Once you are satisfied, hit the "Launch" button to queue your request. You can monitor the state of your request under the "My Interactive Sessions" tab. Once your session is running, you can click "Launch I2S Cluster Desktop" to view an XFCE desktop on the node, in your browser. From here, you can open the terminal and launch whatever graphical application you like.

Open OnDemand has a few other Interactive Applications set up, besides the I2S Cluster Desktop. "Code Server" launches a VSCode-like interface in your browser from a cluster node. The "MATLAB" application will automatically launch MATLAB in a minimal desktop environment on a cluster node. If you want to run a GUI application that is not VSCode or MATLAB, you can launch it inside the generic I2S Cluster Desktop.

X11 forwarding

Access to a GUI running on the cluster may be accomplished with X11 forwarding. Data from the remote application is sent over ssh to an X server running locally. Each additional ssh connection between the local machine and the cluster must be started with X11 forwarding enabled. To request an interactive shell with X11 forwarding, you can use the "--x11" option. The following steps assume that the local machine has an X server running.

  1. Login via ssh to front1 or front2. Make sure your local ssh client has X11 forwarding enabled. If you are using ssh on the command line, add the "-X" flag to your ssh command.
  2. Start an interactive session with X11 forwarding. Be sure to request the number of cores, amount of memory, and walltime to complete your job.

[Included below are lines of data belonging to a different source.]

-- ==== Sys2Proof/Machine/Start.lean ====
section
/-! DEFINITION. Starts: their beginning, their abort, the acceptance of START orders (03 R98, R109 to R115), entry to
HALT (16 R531), and the completion of orders that were running. -/

namespace Sys2Proof.Machine

/-- The completion DATA of a START (03 Table 3-9). -/
def startData (s : State) : Nat :=
  packN [(0, 4, s.mode.last.cause), (4, 1, b2n s.mode.last.warm), (5, 4, s.mode.last.failedStep),
    (16, 16, s.mode.last.detail), (32, 32, (s.tb.now - s.mode.startAt) / 1000)]

/-- Orders completed in turn with one status and DATA. -/
def completeAll (s : State) (os : List Order) (status data : Nat) : State :=
  os.foldl (fun t o => complete t o status data) s

/-! Laser enables (04 R148) -/

/-- The modes in which the sources may be enabled. -/
def lasersOn (s : State) : Bool :=
  !s.mode.haltEntry && (match s.mode.mode with
    | .service | .coast | .probe => true
    | .prepare => s.opt.step5
    | _ => false)

/-- ELS_EN_N[1:0] as R148 has them: `elsEn` bit g is 1 while the pin is driven low. -/
def refreshEls (s : State) : State :=
  s.updPin fun p => { p with elsEn := if lasersOn s then ~~~s.opt.forceOff else 0 }

/-- The device in another mode: the laser enables and the tray follow; learning stops outside SERVICE and COAST, with its queued
requests discarded (08 R293). -/
def setMode (s : State) (m : Mode) : State :=
  let t := if m = .probe ∨ m = .halt then partBins s else s
  let t := if m = .service ∨ m = .coast then t else t.updTbl fun x => { x with learnQ := [] }
  noteTray s (refreshEls (t.updMode fun d => { d with mode := m }))

/-- Step 1 of a start (03 Table 3-7, R104; 06 R214, R217, R218): the cause, the mode, READY cleared, the staged version
discarded; a cold start also stops forwarding, discards held packets and clears the committed configuration, closes the
evidence block and, on leaving DORMANT, opens a new epoch's log. (Log entry 28.) -/
def beginStart (s : State) (warm : Bool) (cause : Nat) (req : Option Order) : State :=
  let t := (setMode s (if warm then .coast else .prepare)).updMode fun m =>
    { m with ready := false, active := true, warm := warm, step := 1,
             laneDone := false, last := ⟨cause, warm, 0, 0, 0⟩, startAt := s.tb.now, req := req, joined := [],
             restore := none, ramp := false, haltEntry := false, fromDormant := cause == 1 }
  let t := discardStaged t
  if warm then logNow t 0x07 0 (packN [(319, 1, 1), (315, 4, cause)]) else
  let t := discardPackets (endOrders t fun r => !survivesStart r)
  let t := if cause = 1
    then logNow t 0x01 0 (packN [(288, 32, t.log.epoch.toNat), (224, 64, Config.serial.toNat)])
    else closeBlock t 4
  let t := t.updLog fun l => { l with slotsInForce := l.slots, blocks := l.blocks.drop (l.blocks.length - l.slots) }
  let t := logNow t 0x07 0 (packN [(315, 4, cause)])
  let t := divergeEnd t 0 0
  let t := t.updFp fun p => { p with committedValid := false, committed := 0, activeVersion := 0 }
  refreshEls (coldReset t)

/-- The running start aborted by a trigger of higher precedence (03 R98, R112): its START, those that joined it, and a
pending cold START with those waiting for it complete with START_ABORTED. (Log entry 26.) -/
def abortStart (s : State) (detail : Nat) : State :=
  if s.mode.active then
    let t := s.updMode fun m => { m with last := { m.last with result := 3, failedStep := 0, detail := detail } }
    let t := completeAll t (s.mode.req.toList ++ s.mode.joined) 0x8302 (startData t)
    let t := completeAll t (s.mode.pendCold.toList ++ s.mode.pendJoined) 0x8302 (packN [(0, 4, 3), (16, 16, detail)])
    t.updMode fun m =>
      { m with active := false, step := 0, req := none, joined := [], pendCold := none, pendJoined := [] }
  else
    match s.mode.restore with
    | none => s
    | some o =>
      let t := s.updMode fun m => { m with last := ⟨if o.b 0 then 5 else 3, false, 3, 0, detail⟩ }
      let t := completeAll t (o :: s.mode.joined) 0x8302 (startData t)
      t.updMode fun m => { m with restore := none, joined := [] }

/-- A HALT cause is accepted outside DORMANT (03 R92, R98; 16 R531 steps 2 to 4). -/
def enterHalt (s : State) : State := haltBegin (abortStart s 2)

/-- A START once it is accepted (03 R109 to R114): its mode test and its committed-configuration test, then what it
joins, what it makes pending, or the start it begins. (Log entry 26.) -/
def acceptStart (o : Order) (s : State) : State :=
  let warm := o.b 0
  let busy := s.mode.active || s.mode.pendCold.isSome || s.mode.restore.isSome
  let coldMode := s.mode.mode != .dormant
  let modeOkFor := busy || (if warm
    then s.mode.mode == .service || (s.mode.mode == .prepare && s.mode.warmFailPrepare) || (s.mode.forceCold && coldMode)
    else coldMode)
  let runsCold := !warm || s.mode.forceCold
  let f := setForm 0x4301 [0x03] 0 [(0, 1)] modesAll false
  let k := if s.mode.haltEntry && !warm then some 0x8305
    else if busy then none
    else if s.mode.mode == .halt && haltCause s then some 0x8305
    else if warm && !s.mode.forceCold && (!s.fp.committedValid || s.fp.diverged) then some 0x8303
    else none
  let st :=
    if !headForm f o then some stMalformed
    else if notOwner .mutating s o then some stNotOwner
    else if o.ownGen != s.own.gen then some stStale
    else if s.mode.haltEntry && warm then some stWrongMode
    else if !s.mode.haltEntry && !modeOkFor then some stWrongMode
    else k
  match st with
  | some c => complete s o c 0
  | none =>
    if s.mode.pendCold.isSome then s.updMode fun m => { m with pendJoined := m.pendJoined ++ [o] }
    else if s.mode.active && s.mode.warm && !warm then s.updMode fun m => { m with pendCold := some o }
    else if busy then s.updMode fun m => { m with joined := m.joined ++ [o] }
    else if runsCold then
      if s.mode.mode == .halt then s.updMode fun m => { m with restore := some o, startAt := s.tb.now }
      else beginStart s false (if warm then 5 else 3) (some o)
    else beginStart s true 4 (some o)

/-- What a START meets that needs no wait: its form, its poster and its generation (02 R68). -/
def startFail (o : Order) (s : State) : Option Nat :=
  if !headForm (setForm 0x4301 [0x03] 0 [(0, 1)] modesAll false) o then some stMalformed
  else if notOwner .mutating s o then some stNotOwner
  else if o.ownGen != s.own.gen then some stStale
  else none

/-- A mutating order other than a START that the master posted is still running (03 R109). -/
def mutatingRuns (s : State) (m : Master) : Bool :=
  (s.host.running ++ s.host.awaiting).any fun r => r.order.master == m && clsOf r.opcode.toNat == .mutating

/-- START orders of a master that are accepted and not complete. -/
def startRuns (s : State) (m : Master) : Bool :=
  (s.mode.req.toList ++ s.mode.joined ++ s.mode.pendCold.toList ++ s.mode.pendJoined ++ s.mode.restore.toList).any
    fun o => o.master == m

/-- The waiting STARTs accepted once no other mutating order of the owner runs (03 R109). -/
def retryStarts (s : State) : State :=
  match s.own.owner with
  | none =>
    let w := s.mode.waiting
    w.foldl (fun t o => acceptStart o t) (s.updMode fun m => { m with waiting := [] })
  | some m =>
    if mutatingRuns s m then s else
    let w := s.mode.waiting
    w.foldl (fun t o => acceptStart o t) (s.updMode fun m => { m with waiting := [] })

/-- The first running order of an opcode for which `p` holds. -/
def findRunning (s : State) (opcode : Nat) (p : Order → Bool) : Option Running :=
  s.host.running.find? fun r => r.opcode.toNat == opcode && p r.order

/-- A running order taken off the list. -/
def dropRunning (s : State) (r : Running) : State :=
  s.updHost fun h => { h with running := h.running.erase r }

/-- A running order completes: with a result written first, or with a status and DATA; then waiting STARTs are looked at
again. -/
def finishOrder (s : State) (r : Running) (status data : Nat) : State :=
  retryStarts (complete (dropRunning s r) r.order status data)

/-- A running read order completes with its result, or with DMA_ERROR when that cannot be written (02 R64, R68). -/
def finishResult (s : State) (r : Running) (bytes : List Byte) (data : Nat) : State :=
  if resultFits r.order bytes.length then
    retryStarts (complete (memWrite (dropRunning s r) r.order.master r.order.resultAddr.toNat bytes) r.order stSuccess
      data)
  else finishOrder s r stDmaError 0

/-! The shadow's loss (08 R308) -/

/-- The master of the shadow's port is `m`, and the shadow is in use. -/
def shadowOn (s : State) (m : Master) : Bool :=
  (s.tbl.shadow == .valid || s.tbl.shadow == .filling) && shadowMaster s == m

/-- The shadow becomes invalid, with SHADOW_FAULT (08 R308). (Log entry 55.) -/
def shadowLost (s : State) (cause : Nat) : State :=
  let t := postAll (s.updTbl fun x => { x with shadow := .invalid }) 0x0804 0 cause
  match findRunning t 0x4809 fun _ => true with
  | some r => finishOrder t r stDmaError 0
  | none => t

/-- A host port reset or no longer attached takes its shadow with it (08 R308). -/
def shadowPortLost (s : State) (m : Master) : State := if shadowOn s m && !attached s m then shadowLost s 2 else s

end Sys2Proof.Machine
end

Syntax:
    srun --x11 -N 1 -n 2 --mem=4096mb -t 8:00:00 --pty /bin/bash
  3. After starting an interactive session with X11 forwarding, you can now launch graphical programs from the terminal.

RDP

Remote Desktop Protocol provides a user with a graphical interface to connect to another computer over a network connection. You will need a RDP client installed and will need to be connected to the KU Anywhere VPN. You can RDP to either front1.ittc.ku.edu or front2.ittc.ku.edu.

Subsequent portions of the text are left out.